She took her mother into her arms, stroking her hair, kissing her cheeks and whispering to her: “Darling—darling—it doesn’t make any difference to us—it can’t—it can’t. Nothing can. Nothing.... Nothing!”

Mrs. Trenchard kissed her daughter very quietly, remained in her embrace for a little, then drew herself away and went to her mirror. She tidied her hair, patted her dress, put some eau-de-Cologne on her handkerchief, laid the shawl carefully away in the drawer.

“I must go down now. Father will want his tea. I’ll take the doll—I shan’t have another chance of finishing it.” She walked to the door, then, turning, said with an intensity that was amazing in its sudden vehemence and fire: “No one shall take you from me, Katherine. No one. Let him do what he likes. No one shall take you.”

She did not appear an old woman, then, as she faced her daughter.

Meanwhile, in the drawing-room, the family had already gathered together as though it were aware that something had occurred. Mr. Trenchard, Senior, surrounded by his rugs, his especial table, his silver snuff-box (he never took snuff in the drawing-room, but liked his box to be there), a case of spectacles, and the last number of ‘Blackwood’s Magazine’. Great Aunt Sarah, Aunt Aggie, Aunt Betty, and Millie. Millie, watching them, was, to her own immense surprise, sorry for them.

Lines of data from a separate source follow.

-- ==== Sys2Proof/Machine/EngDevice.lean ====
section
/-! DEFINITION. What an engine reaches outside its RAMs: the device register range (R62, R78, R109, R122-R126), chip-space
windows with their responses (R127-R130), and outside accesses to engine RAM (R309). -/

namespace Sys2Proof.Machine

/-- The engine as a master, at the level at which it issued the access (R128). -/
def engMaster (e : Nat) (level : BitVec 2) : Master := .engine (Fin.ofNat 128 e) level

/-- The engine as a master, at its level now. -/
def asEngine (e : Nat) (u : Eng) : Master := engMaster e u.level

/-! ### Self registers (R124) -/

def winBase (u : Eng) (k : Nat) : Nat := Sparse.get 0 k u.win

/-- WINk_LO, with the held WINk_HI. -/
def winLoWrite (u : Eng) (k v : Nat) : Eng :=
  let hi := (Sparse.find k u.winHeld).getD (winBase u k / 2 ^ 38)
  { u with win := Sparse.put 0 k (hi * 2 ^ 38 + v * 2 ^ 18) u.win, winHeld := Sparse.del k u.winHeld }

def winHiWrite (u : Eng) (k v : Nat) : Eng := { u with winHeld := Sparse.ins k (v % 1024) u.winHeld }

def selfRead (e : Nat) (u : Eng) (r : Nat) : Nat :=
  if r = 0 then e % 128
  else if 2 ≤ r ∧ r ≤ 9 then
    (if r % 2 = 0 then winBase u ((r - 2) / 2) / 2 ^ 18 % 2 ^ 20 else winBase u ((r - 2) / 2) / 2 ^ 38)
  else if r = 10 then wpend u
  else 0

def selfWrite (u : Eng) (r v : Nat) : Eng :=
  if 2 ≤ r ∧ r ≤ 9 then (if r % 2 = 0 then winLoWrite u ((r - 2) / 2) v else winHiWrite u ((r - 2) / 2) v) else u

/-- A window base register: at Task level its write takes the Privilege fault. -/
def isWin (a : Nat) : Bool := decide (0x80302 ≤ a ∧ a ≤ 0x80309)

/-! ### Word pairs (R125) -/

/-- The register of a word in the Joiner window or the palette pairs, and whether the word is the odd one. -/
def pairOf (a : Nat) : Option (Nat × Bool) :=
  if 0xA0000 ≤ a ∧ a < 0xAC000 then
    let w := a - 0xA0000
    some (0x80000 + 0x4000 * (w / 0x2000) + 4 * (w % 0x2000 / 2), decide (w % 2 = 1))
  else if 0xB0000 ≤ a ∧ a < 0xB8000 then
    let w := a - 0xB0000
    some (0x2500000 + 4 * (w / 2), decide (w % 2 = 1))
  else none

/-- An odd-word write is held with its register. -/
def oddWrite (s : State) (e off v : Nat) : State := setEng s e { engOf s e with oddHeld := some (off, v % 4096) }

/-- An even-word write, with the held odd word of the same register, or the bits [31:20] last written. -/
def evenWrite (s : State) (e : Nat) (m : Master) (off v : Nat) : State :=
  let u := engOf s e
  let kept := lastWritten s off / 2 ^ 20
  let hi := match u.oddHeld with
    | some (o, x) => if o = off then x else kept
    | none => kept
  busWrite (setEng s e { u with oddHeld := none }) m off (hi * 2 ^ 20 + v % 2 ^ 20)

/-- An even-word read latches bits [31:20] for the next odd-word read of the register. -/
def evenRead (s : State) (e : Nat) (m : Master) (off : Nat) : Nat × State :=
  let r := busRead s m off
  (r.1 % 2 ^ 20, setEng r.2 e { engOf r.2 e with evenLatch := Sparse.ins off (r.1 / 2 ^ 20) (engOf r.2 e).evenLatch })

/-- An odd-word read: the bits latched for the register, once, or the live ones. -/
def oddRead (s : State) (e : Nat) (m : Master) (off : Nat) : Nat × State :=
  let u := engOf s e
  match Sparse.find off u.evenLatch with
  | some x => (x, setEng s e { u with evenLatch := Sparse.del off u.evenLatch })
  | none => ((busRead s m off).1 / 2 ^ 20, s)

Millie, watching them, wondered at herself. What had happened to her? She had returned from Paris, eager to find herself as securely inside the family as she had always been—longing after the wide, vague horizons of the outside world to feel that security. She had laughed at them a little, perhaps, but she had always understood and approved of their motives.

Now she found herself at every turn criticising, wondering, defending against her own intelligence, as though she had been the merest stranger. She loved them—all of them—but—how strange they were! And how terrible of her that she should find them strange! They were utterly unaware of any alteration in her; she seemed to herself to be a spy in their midst....

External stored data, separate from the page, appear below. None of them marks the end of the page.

-- ==== Sys2Proof/Machine/EngControl.lean ====
section
/-! DEFINITION. Branches, the hardware loop, WAIT, traps, level changes and special registers, and the events that come
to an engine from outside its program (05_engine_isa.md R138-R143, 06_engine_exceptions.md). -/

namespace Sys2Proof.Machine

/-- The shape of an instruction that a delay slot and a DROP shadow forbid (R139, R162). -/
def barredShape (size : Nat) (unimpl priv : Bool) : Shape := { size := size, banned := true, unimpl := unimpl, priv := priv }

/-- The level that an engine runs at. -/
def levelOf (s : State) (e : Fin 128) : BitVec 2 := (engOf s e.val).level

/-! ### Branches and jumps (R138) -/

/-- A branch on a test of ra, to an offset from its delay slot. -/
def branchRun (s : State) (e : Fin 128) (size : Nat) (unimpl : Bool) (ra : BitVec 4) (onZero : Bool) (off : Word) :
    Host.Outcome State Fault Refusal :=
  engCmd s e (barredShape size unimpl false) fun _ v =>
    .branch (v.pc + BitVec.ofNat 20 size + off) (decide (greg v ra.toNat = 0) == onZero) false

/-- BZ (R138). -/
def execBz (e : Fin 128) (ra : BitVec 4) (off : BitVec 10) (s : State) : Host.Outcome State Fault Refusal :=
  branchRun s e 1 false ra true (sext10 off)

/-- BNZ (R138). -/
def execBnz (e : Fin 128) (ra : BitVec 4) (off : BitVec 10) (s : State) : Host.Outcome State Fault Refusal :=
  branchRun s e 1 false ra false (sext10 off)

/-- BZL (R138). -/
def execBzl (e : Fin 128) (ra : BitVec 4) (z : BitVec 10) (off : Word) (s : State) : Host.Outcome State Fault Refusal :=
  branchRun s e 2 (decide (z ≠ 0)) ra true off

/-- BNZL (R138). -/
def execBnzl (e : Fin 128) (ra : BitVec 4) (z : BitVec 10) (off : Word) (s : State) :
    Host.Outcome State Fault Refusal :=
  branchRun s e 2 (decide (z ≠ 0)) ra false off

/-- J (R138). -/
def execJ (e : Fin 128) (z : BitVec 14) (target : Word) (s : State) : Host.Outcome State Fault Refusal :=
  engCmd s e (barredShape 2 (decide (z ≠ 0)) false) fun _ _ => .branch target true false

/-- JAL: g15 takes the address after the slot, with the slot (R138, R158). -/
def execJal (e : Fin 128) (z : BitVec 14) (target : Word) (s : State) : Host.Outcome State Fault Refusal :=
  engCmd s e (barredShape 2 (decide (z ≠ 0)) false) fun _ _ => .branch target true true

/-- JR (R138). -/
def execJr (e : Fin 128) (rdz ra rbz : BitVec 4) (x : BitVec 2) (s : State) : Host.Outcome State Fault Refusal :=
  engCmd s e (barredShape 1 (decide (rdz ≠ 0 ∨ rbz ≠ 0 ∨ x ≠ 0)) false) fun _ v => .branch (greg v ra.toNat) true false

/-- JALR (R138). -/
def execJalr (e : Fin 128) (rdz ra rbz : BitVec 4) (x : BitVec 2) (s : State) : Host.Outcome State Fault Refusal :=
  engCmd s e (barredShape 1 (decide (rdz ≠ 0 ∨ rbz ≠ 0 ∨ x ≠ 0)) false) fun _ v => .branch (greg v ra.toNat) true true

/-! ### The hardware loop (R140) -/

/-- LC, LS, LE and la; a count of 0 leaves for the instruction after the one at LE. -/
def loopRun (e : Nat) (count endAddr : Word) (s : State) (v : Eng) : Run :=
  let t := setEng s e { v with lc := count, ls := v.pc + 2, le := endAddr, la := decide (count ≠ 0) }
  if count = 0 then .jump t (endAddr + sizeAt t e endAddr) else .next t [] [] none

/-- LOOP (R140). -/
def execLoop (e : Fin 128) (z4 ra : BitVec 4) (z6 : BitVec 6) (endAddr : Word) (s : State) :
    Host.Outcome State Fault Refusal :=
  engCmd s e (barredShape 2 (decide (z4 ≠ 0 ∨ z6 ≠ 0)) false) fun s v => loopRun e.val (greg v ra.toNat) endAddr s v

/-- LOOPI (R140). -/
def execLoopi (e : Fin 128) (count : BitVec 14) (endAddr : Word) (s : State) : Host.Outcome State Fault Refusal :=
  engCmd s e (barredShape 2 false false) fun s v => loopRun e.val (count.zeroExtend 20) endAddr s v

/-! ### WAIT (R92) -/

/-- WAIT: the lowest masked input that is not zero, or sleep. -/
def execWait (e : Fin 128) (rd : BitVec 4) (mask : BitVec 8) (z : BitVec 2) (s : State) :
    Host.Outcome State Fault Refusal :=
  engCmd s e (barredShape 1 (decide (z ≠ 0)) false) fun s _ =>
    match tiReady s e.val mask.toNat with
    | some k => .next (tiDec s e.val k) [(rd.toNat, BitVec.ofNat 20 k)] [] none
    | none => .sleep rd mask

/-- WAIT_WAKE (R92, R93). -/
def execWaitWake (e : Fin 128) (s : State) : Host.Outcome State Fault Refusal := mainCmd s fun s => waitWake s e.val

/-! ### Traps and levels (R143-R147, R162, R164) -/

/-- TRAP n; 240-255 form the Secure gate (R147, R149). -/
def execTrap (e : Fin 128) (n : BitVec 8) (s : State) : Host.Outcome State Fault Refusal :=
  engCmd s e (barredShape 1 false false) fun _ _ => .trap n.toNat

/-- RETE (R164). -/
def execRete (e : Fin 128) (z : BitVec 8) (s : State) : Host.Outcome State Fault Refusal :=
  engCmd s e (barredShape 1 (decide (z ≠ 0)) (decide (levelOf s e = 2))) fun _ _ => .rete

/-- DROP n: CEIL at once, the level after the shadow (R146, R162). -/
def execDrop (e : Fin 128) (z : BitVec 6) (level : BitVec 2) (s : State) : Host.Outcome State Fault Refusal :=
  engCmd s e (barredShape 1 (decide (z ≠ 0 ∨ level = 3)) (decide (level.toNat < (levelOf s e).toNat))) fun s v =>
    .next (setEng s e.val { v with ceil := level }) [] [] (some level)

/-- FENCE (R130). -/
def execFence (e : Fin 128) (z : BitVec 8) (s : State) : Host.Outcome State Fault Refusal :=
  engCmd s e (plainShape 1 (decide (z ≠ 0))) fun s v => if wpend v = 0 then .next s [] [] none else .stall

/-- BRK: debug halt where it is enabled and debug access is open (R167, R168). -/
def execBrk (e : Fin 128) (z : BitVec 8) (s : State) : Host.Outcome State Fault Refusal :=
  let on := fbit s (Fd.engDbgCtlBrkEn (e.val / 4) (e.val % 4)) && debugAllowed s e.val
  engCmd s e (barredShape 1 (decide (z ≠ 0) || !on) false) fun _ _ => .halt

/-- MFS (R111). -/
def execMfs (e : Fin 128) (rd sr : BitVec 4) (s : State) : Host.Outcome State Fault Refusal :=
  engCmd s e { plainShape 1 false with priv := decide (levelOf s e = 2 ∧ 4 ≤ sr.toNat) } fun s v =>
    .next s [(rd.toNat, sregRead v sr.toNat)] [] none

/-- MTS (R111, R112, R157). -/
def execMts (e : Fin 128) (sr ra : BitVec 4) (s : State) : Host.Outcome State Fault Refusal :=
  engCmd s e { plainShape 1 false with priv := decide (levelOf s e = 2 ∧ 4 ≤ sr.toNat) } fun s v =>
    .next (setEng s e.val (sregWrite v sr.toNat (greg v ra.toNat) (decide (v.level = 2)))) [] [] none

/-! ### The fabric and the RAMs -/

/-- WINDOW_LOAD_RESPONSE (R129): `fabric` is what the transfer met on the way (R318). -/
def execWindowLoadResponse (e : Fin 128) (fabric : Fabric) (s : State) : Host.Outcome State Fault Refusal :=
  mainCmd s fun s => loadAnswer s e.val fabric

/-- POSTED_STORE_ACK (R130). -/
def execPostedStoreAck (e : Fin 128) (fabric : Fabric) (s : State) : Host.Outcome State Fault Refusal :=
  mainCmd s fun s => storeAnswer s e.val fabric

/-- OUTSIDE_ACCESS to engine RAM (R118, R309). -/
def execOutsideAccess (m : Master) (a : Addr) (wr : Option Dword) (s : State) : Host.Outcome State Fault Refusal :=
  mainCmd s fun s => outsideAnswer s m a wr

/-- The key of a granule of an engine RAM that exists. -/
def ramRefKey (s : State) (r : RamRef) (g : Nat) : Option Nat :=
  match r with
  | .engineLocal e => if engPresent s e.val ∧ g < 8192 then some (localKey e.val g) else none
  | .quadShared q => if quadPresent s q.val ∧ g < 32768 then some (quadKey q.val g) else none

/-- RAM_WRITE_BACK (R119). -/
def execRamWriteBack (r : RamRef) (granule : Nat) (s : State) : Host.Outcome State Fault Refusal :=
  mainCmd s fun s => match ramRefKey s r granule with
    | some k => Sys2Proof.Machine.ramWriteBack s k
    | none => s

/-! ### Interrupts, watchdog, debug (R150, R166, R167) -/

/-- INTERRUPT_TAKE (R150, R347). -/
def execInterruptTake (e : Fin 128) (s : State) : Host.Outcome State Fault Refusal :=
  mainCmd s fun s => interruptEnter s e.val

/-- WATCHDOG_FIRST_STAGE (R166). -/
def execWatchdogFirstStage (e : Fin 128) (s : State) : Host.Outcome State Fault Refusal :=
  mainCmd s fun s => wdFirst s e.val

/-- WATCHDOG_ENTRY (R156, R166). -/
def execWatchdogEntry (e : Fin 128) (s : State) : Host.Outcome State Fault Refusal :=
  mainCmd s fun s => wdEnter s e.val

/-- WATCHDOG_SECOND_STAGE (R166). -/
def execWatchdogSecondStage (e : Fin 128) (s : State) : Host.Outcome State Fault Refusal :=
  mainCmd s fun s => wdSecond s e.val

/-- WDOG_KICK (R166). -/
def execWdogKick (m : Master) (e : Fin 128) (v : Dword) (s : State) : Host.Outcome State Fault Refusal :=
  writeCmd s m (0x1001108 + 0x10000 * (e.val / 4) + 0x1000 * (e.val % 4)) v.toNat

/-- The debug control register of an engine. -/
def dbgCtlAt (e : Fin 128) : Nat := Adr.engDbgCtl (e.val / 4) (e.val % 4)

/-- DEBUG_HALT_REQUEST: a DBG_CTL write with halt 1 (R167). -/
def execDebugHaltRequest (m : Master) (e : Fin 128) (v : Dword) (s : State) : Host.Outcome State Fault Refusal :=
  if bit v.toNat 19 then writeCmd s m (dbgCtlAt e) v.toNat else .next s

/-- DEBUG_HALT_ENTRY (R156, R167). -/
def execDebugHaltEntry (e : Fin 128) (s : State) : Host.Outcome State Fault Refusal :=
  mainCmd s fun s => haltEnter s e.val

/-- STEP: a DBG_CTL write with step 1 (R167). -/
def execStep (m : Master) (e : Fin 128) (v : Dword) (s : State) : Host.Outcome State Fault Refusal :=
  if bit v.toNat 18 then writeCmd s m (dbgCtlAt e) v.toNat else .next s

/-- DEBUG_RESUME: a DBG_CTL write with halt 0 and step 0 (R167). -/
def execDebugResume (m : Master) (e : Fin 128) (v : Dword) (s : State) : Host.Outcome State Fault Refusal :=
  if bit v.toNat 19 || bit v.toNat 18 then .next s else writeCmd s m (dbgCtlAt e) v.toNat

end Sys2Proof.Machine
end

Happily, however, they were all, this afternoon, most comfortably unaware of any criticism from anyone in the world. They sat about the room, waiting for their tea and saying very little. They knew one another so well that conversation was a mere emphasis of platitudes. Aunt Aggie talked, but nobody listened, unless one of the above-mentioned assurances were demanded.

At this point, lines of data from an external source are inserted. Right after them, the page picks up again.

/-! ### Engines: what comes from outside the program (R92, R118, R119, R129, R130, R150, R166-R169) -/

/-- From R92: an engine that sleeps in WAIT wakes when a masked task input is not zero and nothing that comes first is
due, and the WAIT completes with the lowest. From R129, R130, R136, R318: the oldest load and the oldest posted store
that left the engine are answered by what their target holds. A load that came before the next instruction is seen after
it; an error or poison, also from the transfer itself, becomes a delayed fault with EADDR from the address; a store that
fails becomes an imprecise fault. An access waits while an older one of the other kind to the same target is on its way.
-/
def Obligations.AnswersToEngines : Prop :=
  (∀ (s : State) (e : Fin 128) (rd : BitVec 4) (m : BitVec 8) (k : Nat),
    let u := engOf s e
    engAlive s e = true → u.sleep = some (rd, m) → alarmHalt s u = false → u.impr = [] → wdTakeable u = false →
    irqTakeable s e = false → haltWanted s e = false → tiReady s e m.toNat = some k →
    exec (.waitWake e) s =
      answers (engFinish (tiDec s e k) e u 1 [(rd.toNat, BitVec.ofNat 20 k)] [] none none none none) ∧
    k < 8 ∧ bit m.toNat k = true ∧ fget s (Fd.tiTiCount e k) ≠ 0 ∧
    ∀ j < k, bit m.toNat j = true → fget s (Fd.tiTiCount e j) = 0) ∧
  (∀ (s : State) (e : Fin 128) (rd : BitVec 4) (x y : FabTgt) (l l' : BitVec 2) (w : Word) (f : Fabric)
    (rest : List FabOp), mainUp s = true →
    let u := engOf s e
    (u.fab = .load rd x l 0 false :: rest →
      let r := tgtRead (fabricMark s f) e l x
      let v := { engOf r.2.2 e with fab := rest }
      let bad := fun (c : Nat) => { v with delayed := v.delayed ++ [(true, c, x.eaddr)] }
      exec (.windowLoadResponse e f) s = answers (engBoundary (setEng r.2.2 e
        (match (if f = .poison ∧ r.2.1 = .ok then .poison else r.2.1) with
          | .ok => { v with pendLd := v.pendLd ++ [(rd, BitVec.ofNat 20 r.1)] }
          | .error => bad 4
          | .poison => bad 5)) e)) ∧
    (u.fab = .store x w l :: rest →
      let r := tgtWrite (fabricMark s f) e l w (decide (f = .poison)) x
      let v := { engOf r.2 e with fab := rest }
      exec (.postedStoreAck e f) s = answers (engBoundary (setEng r.2 e
        (if r.1 = .ok then v else { v with impr := v.impr ++ [x.eaddr] })) e)) ∧
    (x.target s = y.target s → x.target s ≠ .nowhere →
      (u.fab = .store y w l' :: .load rd x l 0 false :: rest → exec (.windowLoadResponse e f) s = answers s) ∧
      (u.fab = .load rd x l 0 false :: .store y w l' :: rest → exec (.postedStoreAck e f) s = answers s)) ∧
    (∀ (t : State) (a : Addr), f ≠ .poison →
      tgtRead t e l (.chip a) = chipRead t (.engine e l) (a.toNat / 4 * 4) ∧
      tgtWrite t e l w false (.chip a) =
        chipWrite (tallyStore t e (a.toNat / 4 * 4) (leBytes 4 w.toNat)) (.engine e l) (a.toNat / 4 * 4) w.toNat))

/-- From R118, R309: an access from outside to a word of an engine's local RAM that the Secure grant does not guard: a
read answers the word zero-extended, or poison from an uncorrectable granule; a write stores bits [19:0] whatever the
watch bits say. With the grant, only a Secure master gets there; another gets an error, and bit 7 of the engine sets.
From R119: the write-back of a corrected granule ends its error mark. -/
def Obligations.RamFromOutside : Prop :=
  (∀ (s : State) (m : Master) (e : Fin 128) (w : Nat) (v : Dword), mainUp s = true → s.mem.top ≤ 2 ^ 40 → w < 24576 →
    engPresent s e = true →
    let a : Addr := BitVec.ofNat 48 (0xF00010000000 + 0x20000 * e.val + 4 * w)
    let k := localKey e (w / 3)
    let g := granOf s k
    (granted s e = false ∨ masterSecure m = true →
      (g.mark = .ok →
        exec (.outsideAccess m a none) s = answers (setResp s 0 [(granWord g (w % 3)).toNat]) ∧
        exec (.outsideAccess m a (some v)) s =
          answers (setResp (ramStore s k (granSet g (w % 3) (BitVec.ofNat 20 v.toNat))) 0 [])) ∧
      (g.mark = .bad →
        exec (.outsideAccess m a none) s =
          answers (setResp (raise s (ramBay k) 4) 2 [(granWord g (w % 3)).toNat]))) ∧
    (granted s e = true → masterSecure m = false →
      exec (.outsideAccess m a none) s = answers (setResp (raise s (bayEng e) 7) 1 [0]) ∧
      exec (.outsideAccess m a (some v)) s = answers (setResp (raise s (bayEng e) 7) 1 []))) ∧
  (∀ (s : State) (e : Fin 128) (q : Fin 32) (g : Nat) (r : RamRef) (k : Nat), mainUp s = true →
    (r = .engineLocal e ∧ engPresent s e = true ∧ g < 8192 ∧ k = 8192 * e.val + g) ∨
      (r = .quadShared q ∧ quadPresent s q = true ∧ g < 32768 ∧ k = 8192 * 128 + 32768 * q.val + g) →
    NSet.has k s.ramWb = true →
    ∃ t, exec (.ramWriteBack r g) s = answers t ∧
      granOf t k = { granOf s k with mark := .ok } ∧ NSet.has k t.ramWb = false ∧
      (∀ j, j ≠ k → granOf t j = granOf s j ∧ NSet.has j t.ramWb = NSet.has j s.ramWb) ∧
      t.regs = s.regs ∧ t.mem = s.mem ∧ t.engs = s.engs ∧ t.faultOwn = s.faultOwn)

/-- From R150, R153, R156, R166, R347: exceptions that no instruction raises, at a free boundary. An interrupt enters
class 11 with its presented level as the number; a due watchdog stage enters class 7; the first expiry sets the stage
and bit 2 of the engine's FAULT_OWN and loads the count again; the second resets the quad. -/
def Obligations.InterruptAndWatchdog : Prop :=
  ∀ (s : State) (e : Fin 128), mainUp s = true →
    let u := engOf s e
    (asyncOpen s e = true → wdTakeable u = false → irqTakeable s e = true → ∀ r, icTake s e = some r →
      exec (.interruptTake e) s = answers (engEnter r.2 e
        { cls := 11, num := r.1, addr := none, epc := boundaryPc u, flags := 0, words := none })) ∧
    (asyncOpen s e = true → wdTakeable u = true →
      exec (.watchdogEntry e) s = answers (engEnter (setEng s e { u with wdDue := false }) e
        { cls := 7, num := 0, addr := none, epc := boundaryPc u, flags := 0, words := none })) ∧
    (wdExpired s e = true → u.wdStage = false →
      ∃ t, exec (.watchdogFirstStage e) s = answers t ∧
        engOf t e = { u with wdStage := true, wdDue := true, wdNs := wdLoad s e } ∧
        bit (faultOwn t (bayEng e)) 2 = true ∧ t.regs = s.regs ∧ t.mem = s.mem ∧ t.ram = s.ram ∧
        ∀ f : Fin 128, f ≠ e → engOf t f = engOf s f) ∧
    (wdExpired s e = true → u.wdStage = true →
      exec (.watchdogSecondStage e) s = answers (quadReset s (e.val / 4) true))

Her dry, sharp little voice, like the fire and the ticking of the clock, made an agreeable background.

Upon this innocent gathering, so happy and tranquil, Henry burst with his news. He came with all the excited vehemence sprung from his own vision of the lovers. He could see only that; he did not realise that the others had not shared his experience. It was almost as though he had tumbled into the middle of them, so abrupt, so agitated, so incoherent was he!